I didn't think that was possible. And even if it is, why would so many people do it so suddenly? No, I think something else is up here.


----------



## drmike (Jul 10, 2014)

Yes, something is afoul:



 
5,325

Backers

 
$43,619

pledged of $10 goal


 
23

days to go


----------



## drserver (Jul 10, 2014)

that will be one hell of a salad


----------



## GIANT_CRAB (Jul 10, 2014)

I'm going to start a kickstarter on tomato salad.


----------



## clarity (Jul 10, 2014)

GIANT_CRAB said:


> I'm going to start a kickstarter on tomato salad.


You should go with a nice seafood salad. I think you could get over $100,000 for that. It's classy.


----------



## D. Strout (Jul 10, 2014)

How about a "project" to eat out 3 meals a day for one year? Nice and self-centered, should only need about $11,000 (365 day * 3 meals * $10/meal).


----------



## drmike (Jul 10, 2014)

D. Strout said:


> How about a "project" to eat out 3 meals a day for one year? Nice and self-centered, should only need about $11,000 (365 day * 3 meals * $10/meal).

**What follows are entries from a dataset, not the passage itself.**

/-! ## `cr_dequeue_work_item` and the descriptors -/

/-- R193: `cr_dequeue_work_item` on a ring whose index is in range begins a walk at that index and ends with the
result and the ring the loop of R193 gives; with an unusable index it returns `NoWork` at once and changes nothing.
The spec's own decisions in it (log entry 10): the unusable index (R188) is D9, the ring a full circuit of Links leaves
(R191) D12, the rollback and the count of passed slots (R196, R197) D13, the chain that a size mismatch consumes (R198)
D14, the types that chain D15. The places of the chain and toggle bits are log entry 2, one record a step log entry
1. -/
def Obligations.WorkItemRunsToItsResult : Prop :=
  ∀ (s : State) (id : InstId) (c : ConsumerRing), s.activity = .idle →
    findInst s.instances id = some (.consumer c) →
    (c.shadow.length = 0 ∨ c.shadow.length ≤ c.dequeueIndex →
      ∃ t, exec (.crDequeueWorkItem id) s = .next t ∧ delivered t (.ok .noWork) ∧ t.instances = s.instances ∧
        memoryKept s t) ∧
    (c.dequeueIndex < c.shadow.length → ∃ s1 n t, exec (.crDequeueWorkItem id) s = .next s1 ∧
      underway s1 (.dequeue id c.dequeueIndex (some ⟨c.dequeueIndex, c.ccs, [], 0⟩)) ∧
      s1.instances = s.instances ∧ n ≤ 2 * c.shadow.length ∧ runSteps n s1 = .next t ∧
      delivered t (dequeueWorkItem c).1 ∧
      findInst t.instances id = some (.consumer (dequeueWorkItem c).2) ∧ othersKept id s t ∧
      t.requests = s.requests)

/-- R141 to R145, R193, R197 (the type numbers and the chain bit's place are log entry 2; the count of passed slots
and the rollback are the spec's own decision D13): inside `cr_dequeue_work_item` an available transfer-class record
with its chain bit set continues the work item, unless every slot has been passed; with the chain bit clear it ends
it. On a Transfer Ring the result is the descriptor of all records gathered. -/
def Obligations.TransferClassChains : Prop :=
  ∀ (f : TransferTrb) (s : State) (id : InstId) (start : Nat) (g : Gather) (c : ConsumerRing),
    s.activity = .dequeue id start (some g) → findInst s.instances id = some (.consumer c) → f.cycle = c.ccs →
    ∀ i ∈ [Instr.normal f, .setupStage f, .dataStage f, .statusStage f, .isoch f], ∀ trb, i.trb? = some trb →
      let next := (c.dequeueIndex + 1) % c.shadow.length
      ∃ t, exec i s = .next t ∧ othersKept id s t ∧ sameEnvironment s t ∧ memoryKept s t ∧
        (f.chain = true → g.passed + 1 < c.shadow.length →
          underway t (.dequeue id next
            (some { g with item := g.item ++ [trb], passed := g.passed + 1 })) ∧
          findInst t.instances id = some (.consumer { c with dequeueIndex := next })) ∧
        (f.chain = true → c.shadow.length ≤ g.passed + 1 →
          delivered t (.error .eCyclicIncomplete) ∧
          findInst t.instances id
            = some (.consumer { c with dequeueIndex := g.savedIndex, ccs := g.savedCcs })) ∧
        (f.chain = false → c.kind = .transfer →
          delivered t (.ok (.item (.transfer (g.item ++ [trb])))) ∧
          findInst t.instances id = some (.consumer { c with dequeueIndex := next }))

/-- R147 to R157, R103 (the type numbers are log entry 2; that only the transfer class and Link have a chain bit is
the spec's own decision D15): every record whose type is neither transfer-class nor Link ends the work item it is in,
whatever its bit 4 holds. -/
def Obligations.OtherTypesEndWorkItem : Prop :=
  ∀ (i : Instr) (trb : Trb) (s : State) (id : InstId) (start : Nat) (g : Gather) (c : ConsumerRing),
    i.trb? = some trb → (trb.trbType.toNat = 0 ∨ 7 ≤ trb.trbType.toNat) →
    s.activity = .dequeue id start (some g) → findInst s.instances id = some (.consumer c) → trb.cycle = c.ccs →
    c.kind = .transfer →
    ∃ t, exec i s = .next t ∧ delivered t (.ok (.item (.transfer (g.item ++ [trb])))) ∧
      findInst t.instances id
        = some (.consumer { c with dequeueIndex := (c.dequeueIndex + 1) % c.shadow.length }) ∧
      othersKept id s t ∧ sameEnvironment s t ∧ memoryKept s t

/-- R195, R196 (the spec's own decision D13), R194: when the walk inside `cr_dequeue_work_item` is at a slot of any
type that is not available, the result is `E_INCOMPLETE` with index and `ccs` as at the start of the operation if
something has been gathered, and `NoWork` with the state as it is otherwise. -/
def Obligations.IncompleteItemRolledBack : Prop :=
  ∀ (i : Instr) (trb : Trb) (s : State) (id : InstId) (start : Nat) (g : Gather) (c : ConsumerRing),
    i.trb? = some trb → s.activity = .dequeue id start (some g) →
    findInst s.instances id = some (.consumer c) → trb.cycle ≠ c.ccs →
    ∃ t, exec i s = .next t ∧ othersKept id s t ∧ sameEnvironment s t ∧ memoryKept s t ∧
      (g.item ≠ [] → delivered t (.error .eIncomplete) ∧
        findInst t.instances id = some (.consumer { c with dequeueIndex := g.savedIndex, ccs := g.savedCcs })) ∧
      (g.item = [] → delivered t (.ok .noWork) ∧ t.instances = s.instances)

/-- R199, R197 (the chain bit's place is log entry 2): a Transfer Descriptor that comes out of `cr_dequeue_work_item`
is never empty, every TRB but the last has its chain bit set and the last has not; it holds no Link, and at most as
many TRBs as the shadow copy has slots (R197). -/
def Obligations.TransferDescriptorShape : Prop :=
  ∀ (s t : State) (id : InstId) (start : Nat) (g : Gather) (c : ConsumerRing) (trbs : List Trb), Inv s →
    s.activity = .dequeue id start (some g) → findInst s.instances id = some (.consumer c) →
    step s = .next t → delivered t (.ok (.item (.transfer trbs))) →
      trbs ≠ [] ∧ (∀ trb ∈ trbs.dropLast, chainOf trb = true) ∧ (trbs.getLast?.map chainOf = some false) ∧
      (∀ trb ∈ trbs, trb.isLink = false) ∧ trbs.length ≤ c.shadow.length

/-- R198 (that the chain is consumed is the spec's own decision D14): a Command Descriptor is exactly one TRB; any
other count is the size-mismatch error, and when it comes out of `cr_dequeue_work_item` on a Command Ring the chain's
TRBs are consumed. That `cd_from_trbs` runs in every idle state, also where no instance exists, is DEDUCED (log entry
11). -/
def Obligations.CommandDescriptorArity : Prop :=
  (∀ (s : State) (trbs : List Trb), s.activity = .idle →
    ∃ t, exec (.cdFromTrbs trbs) s = .next t ∧ t.instances = s.instances ∧ sameEnvironment s t ∧ memoryKept s t ∧
      (∀ trb, trbs = [trb] → delivered t (.ok (.descriptor (.command trb)))) ∧
      (trbs.length ≠ 1 → delivered t (.error (.eSizeMismatch trbs.length)))) ∧
  (∀ (i : Instr) (trb : Trb) (s : State) (id : InstId) (start : Nat) (g : Gather) (c : ConsumerRing),
    i.trb? = some trb → trb.isLink = false → chainOf trb = false →
    s.activity = .dequeue id start (some g) → findInst s.instances id = some (.consumer c) → trb.cycle = c.ccs →
    c.kind = .command →
    ∃ t, exec i s = .next t ∧
      findInst t.instances id
        = some (.consumer { c with dequeueIndex := (c.dequeueIndex + 1) % c.shadow.length }) ∧
      (g.item = [] → delivered t (.ok (.item (.command trb)))) ∧
      (g.item ≠ [] → delivered t (.error (.eSizeMismatch (g.item.length + 1)))))

/-- R199 (on its own), R200 (the spec's own decision D16; the place of the length is log entry 2): `td_from_trbs`
checks nothing; `td_transfer_size` is the sum of `status[16:0]` over all TRBs, reduced modulo nothing, and below 2^43
for a descriptor of at most 2^26 TRBs. That both run in every idle state, also where no instance exists, is DEDUCED
(log entry 11). -/
def Obligations.TransferDescriptorAndSize : Prop :=
  ∀ (s : State) (trbs : List Trb), s.activity = .idle →
    (∃ t, exec (.tdFromTrbs trbs) s = .next t ∧ delivered t (.ok (.descriptor (.transfer trbs))) ∧
      t.instances = s.instances ∧ sameEnvironment s t ∧ memoryKept s t) ∧
    (∃ t, exec (.tdTransferSize trbs) s = .next t ∧
      delivered t (.ok (.size (trbs.map fun trb => trb.status.toNat % 2 ^ 17).sum)) ∧
      t.instances = s.instances ∧ sameEnvironment s t ∧ memoryKept s t) ∧
    (trbs.length ≤ 2 ^ 26 → (trbs.map fun trb => trb.status.toNat % 2 ^ 17).sum < 2 ^ 43)

/-! ## The segment table, `er_create`, `er_update_segment_table` -/

/-- R231, R232 (the descriptor's layout is log entry 2, the room for the instance log entry 9) over a guest memory
nobody writes meanwhile: `er_create` of a table of at least one descriptor (and within `ERST_MAX` where one is given)
begins, reads one descriptor a step, and ends with the instance R231 describes, or with the error and the instances as
they were. That a Consumer Ring of the same identifier is replaced is the model's choice (log entry 3). -/
def Obligations.ErCreateRunsToItsResult : Prop :=
  ∀ (s : State) (id : InstId) (erstba erdp : Addr) (erstsz : Nat), s.activity = .idle → s.turns = [] →
    roomFor s.params.nEvent false s.instances id = true → 0 < erstsz → (∀ m, s.params.erstMax = some m → erstsz ≤ m) →
    ∃ s1 n t, exec (.erCreate id erstba erstsz erdp) s = .next s1 ∧
      underway s1 (.readTable id (.create erdp) erstba erstsz []) ∧ s1.instances = s.instances ∧
      n ≤ erstsz ∧ runSteps n s1 = .next t ∧ othersKept id s t ∧ memoryKept s t ∧ t.requests = s.requests ∧
      match readTable { s with serviceFails := false } erstba erstsz with
      | .ok table =>
        delivered t (.ok .nothing) ∧
        ∃ first, table[0]? = some first ∧ findInst t.instances id = some (.event
          { segs := table, segIndex := 0, remaining := first.cap, enqueuePointer := first.base, pcs := true,
            dequeuePointer := some erdp })
      | .error e => delivered t (.error e) ∧ t.instances = s.instances

/-- R244 (what is kept is the spec's own decision D23; the descriptor's layout is log entry 2) over a guest memory
nobody writes meanwhile: `er_update_segment_table` replaces `segs` and nothing else, or ends with the error and the
instance unchanged. -/
def Obligations.UpdateSegmentTableRunsToItsResult : Prop :=
  ∀ (s : State) (id : InstId) (erstba : Addr) (erstsz : Nat) (r : EventRing), s.activity = .idle → s.turns = [] →
    findInst s.instances id = some (.event r) → 0 < erstsz → (∀ m, s.params.erstMax = some m → erstsz ≤ m) →
    ∃ s1 n t, exec (.erUpdateSegmentTable id erstba erstsz) s = .next s1 ∧
      underway s1 (.readTable id .update erstba erstsz []) ∧ s1.instances = s.instances ∧
      n ≤ erstsz ∧ runSteps n s1 = .next t ∧ othersKept id s t ∧ memoryKept s t ∧ t.requests = s.requests ∧
      match readTable { s with serviceFails := false } erstba erstsz with
      | .ok table =>
        delivered t (.ok .nothing) ∧ findInst t.instances id = some (.event { r with segs := table })
      | .error e => delivered t (.error e) ∧ findInst t.instances id = some (.event r)

/-- R306 (the spec's own decision D17; the room for the instance is log entry 9): the two checks made before any
memory access, for both table operations; no instance is created or changed. -/
def Obligations.TableCountCheckedFirst : Prop :=
  ∀ (s : State) (id : InstId) (erstba erdp : Addr) (erstsz : Nat), s.activity = .idle →
    ∀ i, ((i = .erCreate id erstba erstsz erdp ∧ roomFor s.params.nEvent false s.instances id = true) ∨
        (i = .erUpdateSegmentTable id erstba erstsz ∧ ∃ r, findInst s.instances id = some (.event r))) →
    (erstsz = 0 → ∃ t, exec i s = .next t ∧ delivered t (.error .eEmptySegmentTable) ∧ t.instances = s.instances ∧
      sameEnvironment s t ∧ memoryKept s t) ∧
    (∀ m, s.params.erstMax = some m → m < erstsz →
      ∃ t, exec i s = .next t ∧ delivered t (.error .eSegmentTableTooLarge) ∧ t.instances = s.instances ∧
        sameEnvironment s t ∧ memoryKept s t)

$10 a meal is eating cheap ... but probably just running average....

I think most of us, the older among us, have been on this eating out project in the past for extended periods...

May I propose the LAUNDRY SUCKS, a new outfit each day of the year to avoid that dreaded washing of the filthy clothes...  Know multiple people who ran on that for years on end....


----------



## D. Strout (Jul 10, 2014)

According to  Kickstarter's T&C, you can't directly donate the money raised to charity. But if you buy a new oufit every day and donate it after wearing to goodwill or the like, that would work really well! I bet you could swing it, but that's a lot of shopping.


----------



## Dylan (Jul 10, 2014)

I for one think this is hilarious.

I am curious why it dropped so far so fast, though. Kickstarter does let people back out of pledges (it's just discouraged) and I can definitely believe plenty of people will do that on something like this once they think about it, but so many all at once? Maybe there was one huge fraudulent pledge or something.


----------



## S-Jack (Jul 13, 2014)

I read somewhere he's having to pay tax on that money!


----------



## D. Strout (Jul 13, 2014)

S-Jack said:


> I read somewhere he's having to pay tax on that money!


I would certainly imagine it would be taxed somewhere along the line, if he's honest. Kickstarter handles payments through Amazon Payments, which requires your SSN to sign up for tax reporting purposes. Anyway, with this all over the "news", you can be sure that ~$50,000 (as of now) is being watched closely.


----------



## drmike (Sep 30, 2014)

So the potato salad KickStarter.... It went up, then tax implications kicked in and dropped big chunk of money.

Well it was actually funded and a bunch happened:

http://www.buzzfeed.com/claudiakoerner/this-is-the-party-the-kickstarter-potato-salad-guy-threw-wit


----------